Share Resources with Your Neighbors

  • Rather than everyone owning equipment (lawn mower, for example) find ways to cooperatively own, use, maintain and upgrade equipment
  • Create a community garden
  • Plan shopping trips together
  • Have community garage sales several times a year (consider using proceeds to improve the community or buy communal equipment)
  • Make runs to the recycling center together
  • Use the same trash collector company to reduce the number of big trucks going through the neighborhood
  • Have yearly toy swap meets
  • Create a groupsite for your community that encourages communication and sharing of resources  (How about www.3Thirds.collectivex.com?!) 

There's more than this!   What can you come up with???

 

What about our kids and their kids and their kids?

An economy based on growth and the availability of cheap oil cannot be sustained indefinitely.

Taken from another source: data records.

/-! ### Parts that an update changes -/

@[simp] theorem State.core_modCore_self (s : State) (c : Nat) (f : Core → Core) : (s.modCore c f).core c = f (s.core c) := by
  simp [State.core, State.modCore]
theorem State.core_modCore_ne (s : State) {c d : Nat} (f : Core → Core) (h : d ≠ c) : (s.modCore c f).core d = s.core d :=
  kgetD_kmod_ne s.cores {} {} f h
@[simp] theorem State.port_modPort_self (s : State) (p : Nat) (f : Port → Port) : (s.modPort p f).port p = f (s.port p) := by
  simp [State.port, State.modPort]
theorem State.port_modPort_ne (s : State) {p q : Nat} (f : Port → Port) (h : q ≠ p) : (s.modPort p f).port q = s.port q :=
  kgetD_kmod_ne s.net.ports {} {} f h
@[simp] theorem State.link_modLink_self (s : State) (l : Nat) (f : Link → Link) : (s.modLink l f).link l = f (s.link l) := by
  simp [State.link, State.modLink]
theorem State.link_modLink_ne (s : State) {l m : Nat} (f : Link → Link) (h : m ≠ l) : (s.modLink l f).link m = s.link m :=
  kgetD_kmod_ne s.links {} {} f h
@[simp] theorem State.ctx?_modCtx_self (s : State) (i : Nat) (f : Ctx → Ctx) : (s.modCtx i f).ctx? i = (s.ctx? i).map f := by
  simp [State.ctx?, State.modCtx]
theorem State.ctx?_modCtx_ne (s : State) {i j : Nat} (f : Ctx → Ctx) (h : j ≠ i) : (s.modCtx i f).ctx? j = s.ctx? j :=
  kget?_kmod?_ne s.ctxs f h
@[simp] theorem State.stream?_modStream_self (s : State) (i : Nat) (f : StreamCtx → StreamCtx) :
    (s.modStream i f).stream? i = (s.stream? i).map f := by
  simp [State.stream?, State.modStream]
theorem State.stream?_modStream_ne (s : State) {i j : Nat} (f : StreamCtx → StreamCtx) (h : j ≠ i) :
    (s.modStream i f).stream? j = s.stream? j := kget?_kmod?_ne s.streams.ctx f h
@[simp] theorem State.model?_modModel_self (s : State) (i : Nat) (f : ModelSlot → ModelSlot) :
    (s.modModel i f).model? i = (s.model? i).map f := by
  simp [State.model?, State.modModel]
@[simp] theorem Core.engine_modEngine_self (k : Core) (e : Nat) (f : Engine → Engine) :
    (k.modEngine e f).engine e = f (k.engine e) := by
  simp [Core.engine, Core.modEngine]
@[simp] theorem State.engine_modEngine_self (s : State) (c e : Nat) (f : Engine → Engine) :
    (s.modEngine c e f).engine c e = f (s.engine c e) := by
  simp [State.engine, State.modEngine]

/-- A frame sent stands first in the list of what has left the module. -/
@[simp] theorem State.send_tx (s : State) (x : TxItem) : (s.send x).net.tx = x :: s.net.tx := rfl
@[simp] theorem State.send_port (s : State) (x : TxItem) (p : Nat) : (s.send x).port p = s.port p := rfl

/-- The parts read of a state whose other parts have changed. -/
@[simp] theorem State.now_eq (s : State) : s.now = s.time.now := rfl
theorem State.core_congr {s t : State} (h : s.cores = t.cores) (c : Nat) : s.core c = t.core c := by simp [State.core, h]
theorem State.port_congr {s t : State} (h : s.net = t.net) (p : Nat) : s.port p = t.port p := by simp [State.port, h]
theorem State.link_congr {s t : State} (h : s.links = t.links) (l : Nat) : s.link l = t.link l := by simp [State.link, h]

/-- HBM after a write: its canonical form is kept, a byte outside the write is as it was, a byte inside is the byte written. -/
theorem State.hbmWrite_wf (s : State) (a : Nat) (bs : List Byte) (p : Bool) (h : Memory.wf s.mem.hbm = true) :
    Memory.wf (s.hbmWrite a bs p).mem.hbm = true := wf_wrBytes a bs h
theorem State.hbmWrite_out (s : State) (a c : Nat) (bs : List Byte) (p : Bool) (h : c < a ∨ a + bs.length ≤ c) :
    rdByte (s.hbmWrite a bs p).mem.hbm c = rdByte s.mem.hbm c := rdByte_wrBytes_out s.mem.hbm a c bs h
theorem State.hbmWrite_read (s : State) (a : Nat) (bs : List Byte) (p : Bool) :
    (s.hbmWrite a bs p).hbmRead a bs.length = bs := rdBytes_wrBytes s.mem.hbm a bs

/-- A new key keeps HBM's canonical form. -/
theorem MemSys.dropExtent_wf (m : MemSys) (die ext : Nat) (h : Memory.wf m.hbm = true) :
    Memory.wf (m.dropExtent die ext).hbm = true := wf_memRemap _ _ _ h

end Sys2Proof.Machine
end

We got to live our "look out for #1" lifestyle.  It's time we start thinking about the legacy we are providing to future generations.  Stop being selfish and treat the world with respect.  It is not a trashcan and neither are you. Let's not leave garbage behind. 

Like those signs on the highway say, "Littering is unlAWFUL."


  Throw it away?  There is no away.

My husband is fanatical about recycling and has been for years.  We generate less than one bag of true trash each week.  The rest gets separated in our garage for bi-weekly trips to the recycling center.  We recycle cans, glass, newspaper, office paper, plastic, cardboard, phone books, magazines, and paper board (food and product boxes), chemicals, and batteries.  In one month, we take a pickup load for recycling.  Most households in America put that much into the landfill.  It may not sound like much until you multiply one pickup load times the millions of American families times 12 months.   If recycling needs to be more convenient for you to do it, then pressure your city government to make it easier.  Unfortunately, some people will not recycle until they are forced to do it.  In one area, I heard that the city had a limit of one bag of trash per household and they charged a fee if anyone went over the limit.  Guess what?  They generate less trash than before the law was passed.  We can do this!   Start today. 

Matter is a form of energy.  Energy cannot be destroyed, only transformed.  We have great quantities of renewable resources that are being buried in landfills where they give off greenhouse gases and leak toxicity into groundwater.   It is a waste to create waste.   By the way, the worst thing you can do is throw a dead battery in the trash!!!